-- ==== Sys2Proof/Word.lean ====
section
/-! DEFINITION. The words of fixed width that the core moves (00_scope.md R10; 10_state.md R24 to R45).
Widths that a parameter sets (`SPI_W`, `BCD_W`, the counters) are no word type: such a register is a
`Nat` that every write cuts to its width (Machine/Bits.lean). -/

namespace Sys2Proof

/-- One 4-bit digit of a packed word (R63). -/
abbrev Nibble := BitVec 4

/-- A 16-bit packed-BCD word: digit i at bits `[4i+3:4i]` (R63). -/
abbrev Packed := BitVec 16

/-- The 8 segment lines: bits 0 to 6 are segments a to g, bit 7 the decimal point (R195). -/
abbrev Segments := BitVec 8

/-- The 4 digit-enable lines: bit i enables digit i (R28). -/
abbrev DigitLines := BitVec 4

/-- A condition vector, bit 0 first; the widest sub-unit has 4 bits (R81). -/
abbrev Vec := BitVec 4

end Sys2Proof
end

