-- ==== Sys2Proof/Syntax.lean ====
section
/-! DEFINITION. The operations of the core (one constructor per row of spec/opcode_table.json,
30_encoding.md R82), the sub-units that perform them (R81), and the stimulus that drives the input
ports (R84, R92). -/

namespace Sys2Proof

/-- A TickGenerator instance of the core: the unit of R1 itself, or the DisplayScanner's own
instance (R191). Each is a unit of its own with its own parameters and counter (R242). -/
inductive TickInst where
  | standalone
  | display
deriving DecidableEq, Repr

/-- The sub-units of R81, in the order of its table. `block` performs RESET for the whole core. -/
inductive SubUnit where
  | block
  | tg (inst : TickInst)
  | spiCtl
  | spiTx
  | spiRx
  | spiDly
  | bcd
  | ds
  | dbSync
  | dbFilt
deriving DecidableEq, Repr

/-- One named next-state transition of one sub-unit (R80): the rows of R82, in the table's order. -/
inductive Instr where
  | reset
  | tgStrobe (inst : TickInst)
  | tgCount (inst : TickInst)
  | spiIdle
  | spiStart
  | spiWait
  | spiToggle
  | spiLastToggle
  | spiLoad
  | spiShiftOut
  | spiTxHold
  | spiCapture
  | spiRxHold
  | spiClkDelay
  | bcdStart
  | bcdIdle
  | bcdAdd3
  | bcdShift
  | bcdLastShift
  | dsAdvance
  | dsHold
  | dbSyncShift
  | dbMatch
  | dbCount
  | dbFlipUp
  | dbFlipDown
deriving DecidableEq, Repr

/-- The sub-unit whose registers an operation writes (R81, R82). -/
def Instr.subUnit : Instr → SubUnit
  | .reset => .block
  | .tgStrobe t => .tg t
  | .tgCount t => .tg t
  | .spiIdle => .spiCtl
  | .spiStart => .spiCtl
  | .spiWait => .spiCtl
  | .spiToggle => .spiCtl
  | .spiLastToggle => .spiCtl
  | .spiLoad => .spiTx
  | .spiShiftOut => .spiTx
  | .spiTxHold => .spiTx
  | .spiCapture => .spiRx
  | .spiRxHold => .spiRx
  | .spiClkDelay => .spiDly
  | .bcdStart => .bcd
  | .bcdIdle => .bcd
  | .bcdAdd3 => .bcd
  | .bcdShift => .bcd
  | .bcdLastShift => .bcd
  | .dsAdvance => .ds
  | .dsHold => .ds
  | .dbSyncShift => .dbSync
  | .dbMatch => .dbFilt
  | .dbCount => .dbFilt
  | .dbFlipUp => .dbFilt
  | .dbFlipDown => .dbFilt

/-- The levels at the input ports during one cycle (R24, R26 to R29). The ports `cmd` and `din` are
`SPI_W` and `BCD_W` bits wide: what a sub-unit samples is cut to that width
(Machine/Operands.lean). -/
structure Inputs where
  rst : Bool
  en : Bool
  miso : Bool
  cmd : Nat
  enable : Bool
  din : Nat
  digits : Packed
  aIn : Bool
deriving DecidableEq, Repr, Inhabited

/-- Every input port at 0: what R92 gives an input that is not yet set. -/
def Inputs.zero : Inputs :=
  { rst := false, en := false, miso := false, cmd := 0, enable := false, din := 0,
    digits := 0, aIn := false }

/-- One `<port>=<value>` of a stimulus line (R92). -/
inductive PortValue where
  | rst (v : Bool)
  | en (v : Bool)
  | miso (v : Bool)
  | cmd (v : Nat)
  | enable (v : Bool)
  | din (v : Nat)
  | digits (v : Packed)
  | aIn (v : Bool)
deriving DecidableEq, Repr

/-- One line `@<t> <port>=<value>, ...` of a stimulus script (R92): from cycle `cycle` on, each port
named holds its value. -/
structure StimulusLine where
  cycle : Nat
  sets : List PortValue
deriving DecidableEq, Repr

/-- The per-cycle input words of R84, one per unit (the TickGenerator has none). -/
structure InputWords where
  block : Nat
  spi : Nat
  bcd : Nat
  ds : Nat
  db : Nat
deriving DecidableEq, Repr

end Sys2Proof
end

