-- ==== Sys2Proof/Machine/Ops.lean ====
section
/-! DEFINITION. The named operations over the registers. The core has no memory (20_memory.md R60)
and takes no exception (60_exceptions.md R230, R235, R236), so there is no memory operation and no
exception entry or return here. Every register is written by one sub-unit (R72, R81): a write
replaces one sub-unit's group, and `State.adopt` takes one sub-unit's group from another state,
which is how a cycle commits (R70). -/

namespace Sys2Proof.Machine

/-- The answer of a meaning and of a step. -/
abbrev Result := Host.Outcome State Fault Refusal

/-- The counter of one TickGenerator instance (R30, R44). -/
def State.tickCnt (s : State) : TickInst → Nat
  | .standalone => s.tick
  | .display => s.dispTick

/-- `cnt <- v` in one TickGenerator instance. -/
def State.setTick (s : State) (t : TickInst) (v : Nat) : State :=
  match t with
  | .standalone => { s with tick := v }
  | .display => { s with dispTick := v }

/-- The writes of SPI_CTL. -/
def State.setCtl (s : State) (v : SpiCtl) : State := { s with ctl := v }

/-- `tx <- v`. -/
def State.setTx (s : State) (v : Nat) : State := { s with tx := v }

/-- `rx <- v`. -/
def State.setRx (s : State) (v : Nat) : State := { s with rx := v }

/-- `sclk_q <- v`. -/
def State.setSclkQ (s : State) (v : Bool) : State := { s with sclkQ := v }

/-- The writes of BCD. -/
def State.setBcd (s : State) (v : Bcd) : State := { s with bcd := v }

/-- `idx <- v`. -/
def State.setIdx (s : State) (v : BitVec 2) : State := { s with idx := v }

/-- The writes of DB_SYNC. -/
def State.setSync (s : State) (v : DbSync) : State := { s with sync := v }

/-- The writes of DB_FILT. -/
def State.setFilt (s : State) (v : DbFilt) : State := { s with filt := v }

/-- Every register at its reset value; parameters and input levels stay (R53, R260). -/
def State.resetRegisters (s : State) : State :=
  let r := State.resetOf s.cfg
  { s with tick := r.tick, dispTick := r.dispTick, ctl := r.ctl, tx := r.tx, rx := r.rx,
           sclkQ := r.sclkQ, bcd := r.bcd, idx := r.idx, sync := r.sync, filt := r.filt }

/-- `s` with the registers that sub-unit `u` writes (R81) as they are in `t`; BLOCK writes them all. -/
def State.adopt (s : State) (u : SubUnit) (t : State) : State :=
  match u with
  | .block => { s with tick := t.tick, dispTick := t.dispTick, ctl := t.ctl, tx := t.tx, rx := t.rx,
                       sclkQ := t.sclkQ, bcd := t.bcd, idx := t.idx, sync := t.sync,
                       filt := t.filt }
  | .tg i => s.setTick i (t.tickCnt i)
  | .spiCtl => s.setCtl t.ctl
  | .spiTx => s.setTx t.tx
  | .spiRx => s.setRx t.rx
  | .spiDly => s.setSclkQ t.sclkQ
  | .bcd => s.setBcd t.bcd
  | .ds => s.setIdx t.idx
  | .dbSync => s.setSync t.sync
  | .dbFilt => s.setFilt t.filt

/-- The next cycle's input levels: the script's next entry, and a free draw of the environment once
the script is used up (R243, R244; log 4, log 5). -/
def State.advance (s : State) : State :=
  match s.script with
  | i :: rest => { s with inp := i, script := rest }
  | [] => { s with inp := Config.draw s.drawn, drawn := s.drawn + 1 }

/-- The environment puts the levels `i` on the input ports for this cycle. -/
def State.drive (s : State) (i : Inputs) : State := { s with inp := i }

end Sys2Proof.Machine
end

========

_Assigned task_: Identify the lines above that contain the word "spiLastToggle", then copy them.

_Solution below_:
  | spiLastToggle
  | .spiLastToggle => .spiCtl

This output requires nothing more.